During the eighteenth time period, the user is running along the sidewalk 421 and carrying the water bottle 413 in the right hand 408 of the user. The electronic device detects the water bottle 413 in an image of the outdoor physical environment on which the second XR environment 420 is based and stores, in a database, an entry including an indication that the water bottle 413 was detected in association with an indication of the time at which the water bottle 413 was detected, e.g., Tuesday at 8:34 AM. In various implementations, the entry further includes an indication of a location of the electronic device when the water bottle 413 was detected. In various implementations, the entry further includes at least a portion of the image of the outdoor physical environment in which the water bottle 413 was detected.

FIG. 4S illustrates a third XR environment 430 during a nineteenth time period subsequent to the eighteenth time period. The third XR environment 430 is based on a physical environment of a bathroom in which the electronic device is present.

The third XR environment 430 includes a plurality of objects, including one or more physical objects (e.g., a mirror 431, a sink 432, and a toothbrush 433) of the physical environment and one or more virtual objects (e.g., the virtual clock 401 and a virtual timer 435). The virtual timer 435 is a body-locked virtual object.

During the nineteenth time period, the user is brushing the user's teeth with the toothbrush 433 held in the right hand 408 of the user. The electronic device detects that the user is brushing the user's teeth. In various implementations, the electronic device detects that the user is brushing the user's teeth based on captured images of the third XR environment 430 (e.g., the presence of the toothbrush 433), sound detected in the third XR environment 430 (e.g., the sound of running water or brushing), and/or motion of the electronic device within the third XR environment 430 (e.g., a back-and-forth caused by a brushing motion). In response to detecting the context of teeth-brushing, the electronic device stores, in a database, an entry including an indication that teeth-brushing was detected in association with an indication of the time at which teeth-brushing was detected, e.g., Tuesday at 9:15 AM. In various implementations, the entry further includes an indication of a location of the electronic device when teeth-brushing was detected. In various implementations, the entry further includes at least a portion of the image of the physical environment of the bathroom while teeth-brushing was detected.

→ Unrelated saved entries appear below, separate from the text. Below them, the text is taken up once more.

-- ==== Sys2Proof/Machine/Vector.lean ====
section
/-! DEFINITION. The vector slots VA and VB, the special-function slot SF and the sort slot SR (17 R284 to R301). -/
namespace Sys2Proof.Machine

/-! ## Lanes (R284) -/

def TileTy.width : TileTy → Nat
  | .f32 | .i32 => 32
  | .f16 | .bf16 | .i16 => 16
  | .i8 | .e4m3 => 8

def TileTy.lanes (t : TileTy) : Nat := 2048 / t.width

/-- The floating format of the lanes; `none` for integer lanes. -/
def TileTy.fmt : TileTy → Option Fmt
  | .f32 => some .f32
  | .f16 => some .f16
  | .bf16 => some .bf16
  | .e4m3 => some .e4m3
  | .i32 | .i16 | .i8 => none

/-- The bits of a lane with its poison bit. -/
structure Lane where
  b : Nat
  psn : Bool
  deriving DecidableEq, Repr

/-- Lane i of width w. -/
def RowV.laneAt (r : RowV) (w i : Nat) : Lane := ⟨Sys2Proof.bits r.bits.toNat (w * i) w, Sys2Proof.bits r.psn.toNat (w / 8 * i) (w / 8) != 0⟩

def RowV.lanes (r : RowV) (w : Nat) : List Lane := (List.range (2048 / w)).map (r.laneAt w)

/-- A row from its lanes, lane 0 first; a lane's poison stands on each of its bytes. -/
def packRow (w : Nat) (ls : List Lane) : RowV :=
  ⟨.ofNat 2048 (ls.foldr (fun l a => l.b % 2 ^ w + 2 ^ w * a) 0),
   .ofNat 256 (ls.foldr (fun l a => (if l.psn then 2 ^ (w / 8) - 1 else 0) + 2 ^ (w / 8) * a) 0)⟩

def lane? (ls : List Lane) (i : Nat) : Lane := ls.getD i ⟨0, false⟩

/-- Lane numbers that an operation maps one by one. -/
def mapLanes (n : Nat) (f : Nat → Lane) : List Lane := (List.range n).map f

def unsigned (w : Nat) (x : Int) : Nat := (x % (2 : Int) ^ w).toNat

/-! ## Checks -/

/-- The types that the mapped v operands have: 35 when they differ, 38 when one is not accepted (R233, R284). -/
def typeCauses (st : Strand) (vs : List (BitVec 6)) (ok : TileTy → Bool) : List Nat :=
  let ts := vs.filterMap fun v => (st.window v).map fun w => (st.tile w.1).ty
  (match ts with
    | t :: r => if r.all (· == t) then [] else [35]
    | [] => []) ++
  (if ts.all ok then [] else [38])

def isF32 (t : TileTy) : Bool := t == .f32

def anyTy (_ : TileTy) : Bool := true

/-- The slot of VA or VB. -/
def vslot (u : Bool) : Nat := if u then 6 else 5

/-! ## Shapes -/

/-- A vector syllable with v operands `vs`, of which `d` is the destination, and the rows `rd` that it reads. -/
def vsyl (i : Instr) (h : Hdr) (slot : Nat) (d : BitVec 6) (rd : List (BitVec 6)) (ok : TileTy → Bool) (r : RowV) (s : State) : Res :=
  syl i { names := .v d :: rd.map .v, reads := rd.map .v, causes := typeCauses s.me (d :: rd) ok } (fun s => s.resultV slot h.l d r) s

/-- A lane-wise operation of two rows; poison spreads lane by lane (R205). -/
def lanewise2 (w : Nat) (x y : RowV) (f : Nat → Nat → Nat) : RowV :=
  packRow w (((x.lanes w).zip (y.lanes w)).map fun p => ⟨f p.1.b p.2.b, p.1.psn || p.2.psn⟩)

def lanewise1 (w : Nat) (x : RowV) (f : Nat → Nat) : RowV := packRow w ((x.lanes w).map fun l => ⟨f l.b, l.psn⟩)

def vec2 (i : Instr) (h : Hdr) (u : Bool) (d a b : BitVec 6) (f : TileTy → Nat → Nat → Nat) (s : State) : Res :=
  let t := s.me.tyOf d
  vsyl i h (vslot u) d [a, b] anyTy (lanewise2 t.width (rdV s (16 * vslot u) a) (rdV s (16 * vslot u + 1) b) (f t)) s

def vec1 (i : Instr) (h : Hdr) (u : Bool) (d a : BitVec 6) (f : TileTy → Nat → Nat) (s : State) : Res :=
  let t := s.me.tyOf d
  vsyl i h (vslot u) d [a] anyTy (lanewise1 t.width (rdV s (16 * vslot u) a) (f t)) s

/-! ## Lane arithmetic (R286) -/

/-- One rounding of an exact operation into the lane format, or integer arithmetic modulo 2^w. -/
def arith (fl : FVal → FVal → FVal) (int : Int → Int → Int) (t : TileTy) (a b : Nat) : Nat :=
  match t.fmt with
  | some f => rne f (fl (f.value a) (f.value b))
  | none => unsigned t.width (int (sext t.width a) (sext t.width b))

def execVadd (h : Hdr) (u : Bool) (d a b : BitVec 6) (s : State) : Res :=
  vec2 (.vadd h u d a b) h u d a b (arith (fun x y => exactSum [x, y]) (fun x y => x + y)) s

def execVsub (h : Hdr) (u : Bool) (d a b : BitVec 6) (s : State) : Res :=
  vec2 (.vsub h u d a b) h u d a b (arith (fun x y => exactSum [x, y.neg]) (fun x y => x - y)) s

def execVmul (h : Hdr) (u : Bool) (d a b : BitVec 6) (s : State) : Res :=
  vec2 (.vmul h u d a b) h u d a b (arith FVal.mul (fun x y => x * y)) s

/-- The lanes of VFMA: one rounding of a × b + c. -/
def fmaRow (t : TileTy) (x y z : RowV) : RowV :=
  let w := t.width
  packRow w (mapLanes t.lanes fun i =>
    let a := x.laneAt w i
    let b := y.laneAt w i
    let c := z.laneAt w i
    ⟨match t.fmt with
      | some f => rne f (exactSum [(f.value a.b).mul (f.value b.b), f.value c.b])
      | none => unsigned w (sext w a.b * sext w b.b + sext w c.b),
     a.psn || b.psn || c.psn⟩)

def execVfma (h : Hdr) (u : Bool) (d a b : BitVec 6) (s : State) : Res :=
  let k := 16 * vslot u
  vsyl (.vfma h u d a b) h (vslot u) d [a, b, d] anyTy (fmaRow (s.me.tyOf d) (rdV s k a) (rdV s (k + 1) b) (rdV s (k + 2) d)) s

/-- The smaller or larger lane, −0 below +0, NaN if either is. -/
def extremum (largest : Bool) (t : TileTy) (a b : Nat) : Nat :=
  match t.fmt with
  | some f =>
    let x := f.value a
    let y := f.value b
    if x.isNan || y.isNan then f.dnan else rne f (if x.below y != largest then x else y)
  | none => if decide (sext t.width a < sext t.width b) != largest then a else b

def execVmin (h : Hdr) (u : Bool) (d a b : BitVec 6) (s : State) : Res := vec2 (.vmin h u d a b) h u d a b (extremum false) s

def execVmax (h : Hdr) (u : Bool) (d a b : BitVec 6) (s : State) : Res := vec2 (.vmax h u d a b) h u d a b (extremum true) s

/-- |a| and −a by value, or modulo 2^w. -/
def signOp (fl : FVal → FVal) (int : Int → Int) (t : TileTy) (a : Nat) : Nat :=
  match t.fmt with
  | some f => rne f (fl (f.value a))
  | none => unsigned t.width (int (sext t.width a))

def execVabs (h : Hdr) (u : Bool) (d a : BitVec 6) (s : State) : Res :=
  vec1 (.vabs h u d a) h u d a (signOp FVal.abs (fun x => x.natAbs)) s

def execVneg (h : Hdr) (u : Bool) (d a : BitVec 6) (s : State) : Res :=
  vec1 (.vneg h u d a) h u d a (signOp FVal.neg (fun x => -x)) s

def execVand (h : Hdr) (u : Bool) (d a b : BitVec 6) (s : State) : Res := vec2 (.vand h u d a b) h u d a b (fun _ => Nat.land) s

def execVor (h : Hdr) (u : Bool) (d a b : BitVec 6) (s : State) : Res := vec2 (.vor h u d a b) h u d a b (fun _ => Nat.lor) s

def execVxor (h : Hdr) (u : Bool) (d a b : BitVec 6) (s : State) : Res := vec2 (.vxor h u d a b) h u d a b (fun _ => Nat.xor) s

def execVshl (h : Hdr) (u : Bool) (d a b : BitVec 6) (s : State) : Res :=
  vec2 (.vshl h u d a b) h u d a b (fun t x y => x * 2 ^ (y % t.width)) s

def execVshr (h : Hdr) (u : Bool) (d a b : BitVec 6) (s : State) : Res :=
  vec2 (.vshr h u d a b) h u d a b (fun t x y => x / 2 ^ (y % t.width)) s

def execVsar (h : Hdr) (u : Bool) (d a b : BitVec 6) (s : State) : Res :=
  vec2 (.vsar h u d a b) h u d a b (fun t x y => unsigned t.width (Int.fdiv (sext t.width x) ((2 : Int) ^ (y % t.width)))) s

def execVmov (h : Hdr) (u : Bool) (d a : BitVec 6) (s : State) : Res :=
  vsyl (.vmov h u d a) h (vslot u) d [a] anyTy (rdV s (16 * vslot u) a) s

/-- A vector syllable that takes a row and a scalar count or index, whose poison is control (R284). -/
def vecCount (i : Instr) (h : Hdr) (u : Bool) (d a b : BitVec 6) (ok : TileTy → Bool) (f : TileTy → RowV → Word → RowV) (s : State) : Res :=
  let y := rdS s (16 * vslot u + 1) b
  syl i { names := [.v d, .v a, .s b], reads := [.v a, .s b], causes := typeCauses s.me [d, a] ok, ctl := y.psn }
    (fun s => s.resultV (vslot u) h.l d (f (s.me.tyOf d) (rdV s (16 * vslot u) a) y.bits)) s

/-- One lane of VRNDSH. -/
def rndShift (t : TileTy) (n : Nat) (a : Nat) : Nat :=
  match t.fmt with
  | some f => rne f ((f.value a).scale (-(n : Int)))
  | none => let x := sext t.width a; unsigned t.width (roundInt .rne (decide (x < 0)) x.natAbs (2 ^ n) 0)

def execVrndsh (h : Hdr) (u : Bool) (d a b : BitVec 6) (s : State) : Res :=
  vecCount (.vrndsh h u d a b) h u d a b anyTy (fun t r y => lanewise1 t.width r (rndShift t (y.toNat % 64))) s

/-! ## Compare, select and masks (R287) -/

/-- EQ, NE, LT, LE, UN on lanes. -/
def laneCond (cc : BitVec 3) (t : TileTy) (a b : Nat) : Bool :=
  match t.fmt with
  | some f =>
    let x := f.value a
    let y := f.value b
    match cc.toNat with
    | 0 => x.eqv y
    | 1 => !x.eqv y
    | 2 => x.lt y
    | 3 => x.lt y || x.eqv y
    | _ => x.isNan || y.isNan
  | none =>
    let x := sext t.width a
    let y := sext t.width b
    match cc.toNat with
    | 0 => x == y
    | 1 => x != y
    | 2 => decide (x < y)
    | 3 => decide (x ≤ y)
    | _ => false

def packMask (bs : List Bool) : BitVec 256 := .ofNat 256 (bs.foldr (fun b a => bit b + 2 * a) 0)

/-- A syllable that turns lanes into mask bits: a poisoned lane is control (R284). -/
def maskSyl (i : Instr) (h : Hdr) (u : Bool) (m : BitVec 3) (rd : List (BitVec 6)) (psn : Bool) (v : BitVec 256) (s : State) : Res :=
  syl i { names := .m m :: rd.map .v, reads := rd.map .v, causes := typeCauses s.me rd anyTy, ctl := psn }
    (fun s => s.result (vslot u) h.l (.m m) (.mask v)) s
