-- ==== Sys2Proof/Machine/Hub.lean ====
section
/-! DEFINITION. The hub's reading of rings, records, descriptors and tables, completion objects, dependences and the mailbox
(02 R21 to R40; 03 R44 to R47, R59; 26 R355, R356). -/
namespace Sys2Proof.Machine

/-! ## Page entries (R26) -/

/-- First offset above main memory, and the first of hearth memory, in a module (R117). -/
def mainTop : Nat := 0x24000000000
def hearthBase : Nat := 0x3FFF0000000

/-- A span of physical addresses lies wholly in the main memory of one module, or in its hearth memory. -/
def inMain (pa n : Nat) : Bool := decide (pa % 2 ^ 42 + n ≤ mainTop)

def inHearth (pa n : Nat) : Bool := decide (hearthBase ≤ pa % 2 ^ 42) && decide (pa % 2 ^ 42 + n ≤ 2 ^ 42)

/-- A valid entry satisfies R26, its overlaps apart. -/
def State.entryOk (s : State) (e : BitVec 128) : Bool :=
  let n := e.toNat
  let p := pageOf e
  let pa := p.frame * 2 ^ 21
  decide (bits n 125 2 ≤ 1) && decide (p.cls ≤ 2) && bits n 95 24 == 0 && bits n 48 16 == 0 && bits n 0 21 == 0 &&
  (!p.huge || (p.vpage % 512 == 0 && p.frame % 512 == 0)) && (!p.cmp || p.cls == 0) && (!p.px || p.cls == 0) &&
  s.populated.contains (pa / 2 ^ 42) && (if p.cls = 2 then inHearth pa p.size else inMain pa p.size) &&
  (p.cls != 1 || pa / 2 ^ 42 == s.boot.config.domain)

def overlap (a b : Page) : Bool := decide (a.base < b.base + b.size) && decide (b.base < a.base + a.size)

def disjoint : List Page → Bool
  | [] => true
  | p :: r => r.all (!overlap p ·) && disjoint r

/-- The valid entries of a translation table satisfy R26. -/
def State.tableOk (s : State) (t : List (BitVec 128)) : Bool :=
  let v := t.filter (·.getLsbD 127)
  v.all s.entryOk && disjoint (v.map pageOf)

/-- A span of virtual addresses is mapped, page by page, by entries that satisfy `f`; at most `fuel` pages. -/
def spanOk (t : List (BitVec 128)) (f : Page → Bool) (stop : Nat) : Nat → Nat → Bool
  | 0, a => decide (stop ≤ a)
  | n + 1, a => decide (stop ≤ a) || match findPage t a with
    | some p => f p && spanOk t f stop n (p.base + p.size)
    | none => false

def mapped (t : List (BitVec 128)) (f : Page → Bool) (va n : Nat) : Bool := spanOk t f (va + n) (t.length + 1) va

/-! ## Reads -/

/-- The entry of a queue's copy of its table that translates an address: the only valid one that maps it, which keeps R26 (R355). -/
def State.queueEntry (s : State) (t : List (BitVec 128)) (va : Nat) : Option (BitVec 128) :=
  match t.filter fun e => e.getLsbD 127 && decide ((pageOf e).base ≤ va) && decide (va < (pageOf e).base + (pageOf e).size) with
  | [e] => if s.entryOk e then some e else none
  | _ => none

/-- An access through a queue's copy of its table. -/
def State.queueAt (s : State) (t : List (BitVec 128)) (need : Need) (va : Nat) : Except Nat Loc :=
  match s.queueEntry t va with
  | some e => s.translate [e] need va
  | none => .error 64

FIG. 4T illustrates a fourth XR environment 440 during a twentieth time period subsequent to the nineteenth time period. The fourth XR environment 440 is based on a physical environment of an office in which the electronic device is present.

The fourth XR environment 440 includes a plurality of objects, including one or more physical objects (e.g., a desk 441, a lamp 442, a television 443, and a laptop 444) of the physical environment and one or more virtual objects (e.g., the virtual clock 401). The fourth XR environment 440 further includes the water bottle 413 on the desk 441.

The electronic device detects the water bottle 413 in an image of the physical environment of the office on which the fourth XR environment 440 is based and stores, in a database, an entry including an indication that the water bottle 413 was detected in association with an indication of the time at which the water bottle 413 was detected, e.g., Tuesday at 10:47 AM. In various implementations, the entry further includes an indication of a location of the electronic device when the water bottle 413 was detected. In various implementations, the entry further includes at least a portion of the image of the outdoor physical environment in which the water bottle 413 was detected.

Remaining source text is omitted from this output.